Monday, January 01, 2007

Avionics Upgrade - Part 3

The cost of avionics is a barrier that many aircraft owners are unable or unwilling to cross. Investing material capital into an airplane that most likely will not be returned on resell is a difficult bullet to bite. In my opinion, the exorbitant cost of upgrades is why so many airplanes are flying around with outdated and inoperative equipment. I thought I'd share some tips I've discovered along the way that have helped me materially reduce the costs of my avionics upgrade.
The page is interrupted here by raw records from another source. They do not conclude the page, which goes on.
/-- An access no longer waits. -/
def State.unwait (s : State) (who : Requester) : State :=
  { s with vm := { s.vm with waiters := s.vm.waiters.filter (fun w => w.who != who) } }

/-- An instruction issues while lanes of it wait: from now on its access waits for what they met. -/
def State.handWaits (s : State) (a b : Requester) (k : Access) : State :=
  { s with vm := { s.vm with waiters := s.vm.waiters.map (fun w => if w.who = a ∧ w.kind = k then { w with who := b } else w) } }

/-- The instruction at the head of a stream of group `g`, as one who asks. -/
def State.streamAsker (s : State) (g : Nat) (slotB lane : Bool) : Asker :=
  let x := s.group g
  { who := .stream g slotB lane, hcl := hclOf g, ctx := x.ident.ctx, loc := locCode g slotB, ticket := x.ident.team.ticket,
    flags := if x.inHandler then 1 else 0 }

/-- A load of group `g` in flight. -/
def State.loadAsker (s : State) (g : Nat) (e : LoadEntry) : Asker := { s.streamAsker g e.slotB true with who := .access g e.id }

/-- An operation of an engine for a context: LOC and TICKET are those of the group that submitted it, and 0 for none. -/
def State.engineAsker (s : State) (who : Requester) (hcl ctx : Nat) (g : Option Nat) : Asker :=
  { who := who, hcl := hcl, ctx := ctx, loc := (g.map (fun g => locCode g false)).getD 0,
    ticket := (g.map (fun g => (s.group g).ident.team.ticket)).getD 0, flags := 0 }

/-! ### What a group's access meets -/

/-- The trap of an access that ends the context with cause PAGE. -/
def pageTrap (site : TrapSite) (mask : Word) (reason addr : Nat) : Trap :=
  { cause := causePage, mask := mask, code := 0, reason := reason, addr := addr, site := site }

/-- The trap of an access that reads retired or poisoned memory (R366): REASON holds unit 13 (R367). -/
def uncorrTrap (site : TrapSite) (mask : Word) (unit addr : Nat) : Trap :=
  { cause := causeUncorr, mask := mask, code := 0, reason := unit, addr := addr, site := site }

/-- What the translation of several addresses by one instruction gives: each address's place, or none while its page
fault stands; or that walks are needed; or the trap that ends the context. -/
inductive XlatAll where
  | places (l : List (Option Loc))
  | miss
  | trap (reason : Nat) (va : Nat) (retired : Bool)
  deriving DecidableEq, Repr

/-- Put the answers for several addresses together: a trap first, then a miss. -/
def XlatAll.cons (va : Nat) (x : Xlat) (rest : XlatAll) : XlatAll :=
  match x, rest with
  | .page r a, _ => .trap r a false
  | .retired, _ => .trap 13 va true
  | _, .trap r a b => .trap r a b
  | .miss, _ => .miss
  | .hold, _ => .miss
  | _, .miss => .miss
  | .hit l, .places ls => .places (some l :: ls)
  | .wait, .places ls => .places (none :: ls)
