-- ==== Sys2Proof/Machine/Fence.lean ====
section
/-! DEFINITION. Fences and publication (R254, R255, R262, R264, R265). -/

namespace Sys2Proof.Machine

/-- The number below which the group's blocks and accesses are the earlier ones of a waiting fence. -/
def State.fenceMark (s : State) : Nat :=
  match s.sl.wait with
  | .fence before => before
  | _ => s.me.seq

/-- Every lane block that the group enqueued before has issued; in a handler, its own (R254, R338). -/
def Group.blocksIssued (x : Group) (before : Nat) : Bool :=
  !x.blocks.any (fun b => decide (b.seq < before) && (b.trap || !x.inHandler))

/-- Every earlier load has its value fixed. -/
def Group.loadsFixed (x : Group) (before : Nat) : Bool := !x.loads.any (fun e => decide (e.seq < before))

/-- Every earlier store and atomic has left the store queue and the side log and was made. -/
def State.storesMade (s : State) (g before : Nat) : Bool :=
  let x := s.group g
  !x.stores.any (fun e => decide (e.seq < before)) && !x.feStores.any (fun e => decide (e.seq < before))
    && !x.storesOther.any (fun e => decide (e.2.1 < before) && !lineWaits e)
    && !(s.logOf g).any (fun e => decide (e.seq < before)) && !s.packetsOf g

/-- The write streams of a store. -/
def StoreKind.streams : StoreKind → List Nat
  | .bytes ws => ws.map (·.stream)
  | .discard _ w => [w]
  | .reduce _ _ _ _ => []

def LogKind.streams : LogKind → List Nat
  | .bytes ws => ws.map (·.stream)
  | .reduce _ _ _ _ => []

/-- A write through a class 3 record that lands in a window, or that may do so, its place being unknown (R264). -/
def Window.takes (x : Window) (w : Write) : Bool :=
  w.cls == 3 && (match w.loc with
    | none => true
    | some (.dev pa) => (x.redirect pa).isSome
    | some _ => false)

def StoreKind.meetsWindow (x : Window) : StoreKind → Bool
  | .bytes ws => ws.any x.takes
  | .discard _ _ => false
  | .reduce _ _ _ _ => false

def LogKind.meetsWindow (x : Window) : LogKind → Bool
  | .bytes ws => ws.any x.takes
  | .reduce _ _ _ _ => false

/-- Every earlier store on a selected write stream that the side log held has replayed (R261). -/
def State.streamsReplayed (s : State) (g before : Nat) (w : BitVec 4) : Bool :=
  !(s.logOf g).any (fun e => decide (e.seq < before) && e.kind.streams.any (w.getLsbD ·))

/-- Every earlier store on a selected write stream was made. -/
def State.streamsMade (s : State) (g before : Nat) (w : BitVec 4) : Bool :=
  !(s.group g).stores.any (fun e => decide (e.seq < before) && e.kind.streams.any (w.getLsbD ·))
    && s.streamsReplayed g before w

/-- Earlier stores are performed at a scope (R249): at group scope when issued, up to device scope when made, at system
and pod scope also once a PCIe read has followed the posted writes. -/
def State.performedAt (s : State) (g before scope : Nat) : Bool :=
  decide (scope = 0) || (s.storesMade g before && (decide (scope < 5) || !(s.group g).posted))

/-- Write back every sector that the group stored to (R255). -/
def State.writeBackOf (s : State) (g : Nat) : State :=
  let x := s.group g
  (x.dirtySectors.foldl State.cleanSector s).setGroup g { x with dirtySectors := [] }

/-- What a release at a scope does once its waits are over. -/
def State.released (s : State) (g scope : Nat) : State := if 5 ≤ scope then s.writeBackOf g else s

/-- What an acquire at a scope does once its waits are over (R218). -/
def State.acquired (s : State) (g scope : Nat) : State := if 2 ≤ scope then s.l1Invalidate (coreOf g) else s

/-- Wait until the earlier accesses of the issuing group are ordered, then go on; the earlier ones are remembered. -/
def afterWait (done : State → Nat → Bool) (s : State) (k : State → Res) : Res :=
  let before := s.fenceMark
  if s.me.blocksIssued before && done s before then k s
  else if s.sl.wait = .fence before then stall s
  else stallAs (.fence before) s

/-- The waits of a release at a scope. -/
def releaseDone (scope : Nat) (s : State) (before : Nat) : Bool :=
  s.me.loadsFixed before && s.performedAt s.cur.g before scope

/-- A release at device scope of the issuing group's earlier accesses, which the submission of engine work includes
(R193, R262). -/
def afterRelease (s : State) (k : State → Res) : Res := afterWait (releaseDone 4) s k

def execFenceAcquire (sc : BitVec 3) (s : State) : Res :=
  guarded (.fenceAcquire sc) s fun s =>
    afterWait (fun s before => s.me.loadsFixed before) s fun s => retire (s.acquired s.cur.g sc.toNat)

def execFenceRelease (sc : BitVec 3) (s : State) : Res :=
  guarded (.fenceRelease sc) s fun s =>
    afterWait (releaseDone sc.toNat) s fun s => retire (s.released s.cur.g sc.toNat)

def execFenceFull (sc : BitVec 3) (s : State) : Res :=
  guarded (.fenceFull sc) s fun s =>
    afterWait (releaseDone sc.toNat) s fun s => retire ((s.released s.cur.g sc.toNat).acquired s.cur.g sc.toNat)

/-- FENCE.S waits for the selected streams' stores alone (R257). -/
def execFenceS (sc : BitVec 3) (w : BitVec 4) (s : State) : Res :=
  let done (s : State) (before : Nat) : Bool :=
    if sc.toNat = 0 then s.streamsReplayed s.cur.g before w
    else s.streamsMade s.cur.g before w && (decide (sc.toNat < 5) || !s.me.posted)
  guarded (.fenceS sc w) s fun s => afterWait done s fun s => retire (s.released s.cur.g sc.toNat)

/-! ### PUBLISH -/

def State.window (s : State) (w : Nat) : Window := Sparse.get Window.off s.host.windows w
def State.setWindow (s : State) (w : Nat) (x : Window) : State :=
  { s with host := { s.host with windows := Sparse.put s.host.windows w x } }

/-- A posted write of a window's version (R265). -/
def State.postVersion (s : State) (w : Nat) : State :=
  let x := s.window w
  s.storeLoc none (.host x.vera) (natBytes 8 x.ver) 0 0 0

/-- Earlier stores of the group through class 3 records to a window have reached their controllers. -/
def windowStoresMade (win : Window) (s : State) (before : Nat) : Bool :=
  !s.me.stores.any (fun e => decide (e.seq < before) && e.kind.meetsWindow win)
    && !(s.logOf s.cur.g).any (fun e => decide (e.seq < before) && e.kind.meetsWindow win)

/-- What tells the PUBLISH of a path slot among the instructions of its group that the store class counts: its window and
the slot. -/
def publishMark (w : Nat) (slotB : Bool) : Nat := 2 + 2 * w + (if slotB then 1 else 0)

/-- The PUBLISH first in the queue of window `w` posts the odd version, which a PCIe read follows. A version that a PUBLISH
whose context ended has left odd serves as it stands (assumption 134). -/
def publishOdd (w : Nat) (win : Window) (s : State) : Res :=
  let odd := if win.ver % 2 = 0 then win.ver + 1 else win.ver
  let s := (s.setWindow w { win with ver := odd }).postVersion w
  let x := s.me
  stallAs (.publish w) (s.setMe { x.bump with
    posted := true, storesOther := x.storesOther ++ [(x.seq, x.seq, publishMark w s.cur.slotB)] })

/-- The read has completed: the halves change places and the even version is posted. -/
def publishEven (w : Nat) (win : Window) (s : State) : Res :=
  let s := (s.setWindow w { win with p := !win.p, ver := win.ver + 1, busy := win.busy.drop 1 }).postVersion w
  let x := s.me
  retire (s.setMe { x with
    posted := true, storesOther := x.storesOther.filter (fun e => e.2.2 != publishMark w s.cur.slotB) })

/-- PUBLISH (R265): once the group's earlier stores to the window are made it queues for the window; served, it posts the odd
version, waits for the PCIe read, and turns the window over. It counts in the store class from the odd version on. A handler's waits
while the interrupted slot's own PUBLISH is served. -/
def execPublish (a : SReg) (s : State) : Res :=
  let x := s.me
  let w := (x.rs a.toNat).toNat
  let win := s.window w
  let me := (s.cur.g, s.cur.slotB)
  if x.pendingS s.cur.slotB [a.toNat] then stall s
  else if 64 ≤ w ∨ win.flags % 2 = 0 ∨ win.ctx ≠ x.ident.ctx then illegal (.publish a) s
  else if s.sl.wait = .publish w then (if x.posted then stall s else publishEven w win s)
  else if x.heldWait = .publish w ∨ 63 ≤ x.storeCount then stall s
  else
    afterWait (windowStoresMade win) s fun s =>
      let win := if win.busy.contains me then win else { win with busy := win.busy ++ [me] }
      if win.busy.head? = some me then publishOdd w win s
      else
        let mark := SlotWait.fence s.fenceMark
        stallAs mark (s.setWindow w win)

end Sys2Proof.Machine
end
It is nice to be in a position to walk into an avionics shop and buy new equipment from a dealer; however, new equipment comes with a new price tag. Saving a few bucks isn't the focus for my Mooney project, but keeping the aircraft in line with market value is important to keep in mind. For example, the Vref aircraft valuation service adds $5,000 to the value of 36G if a GNS430 or 530 is installed. A new 430 cost $7,995 at Pacific Coast ($10,195 installed). If you pay full retail you take an immediate 50% loss if you buy a new 430 from an Avionics shop. If you buy a 530 you are loosing about 2/3's your initial investment.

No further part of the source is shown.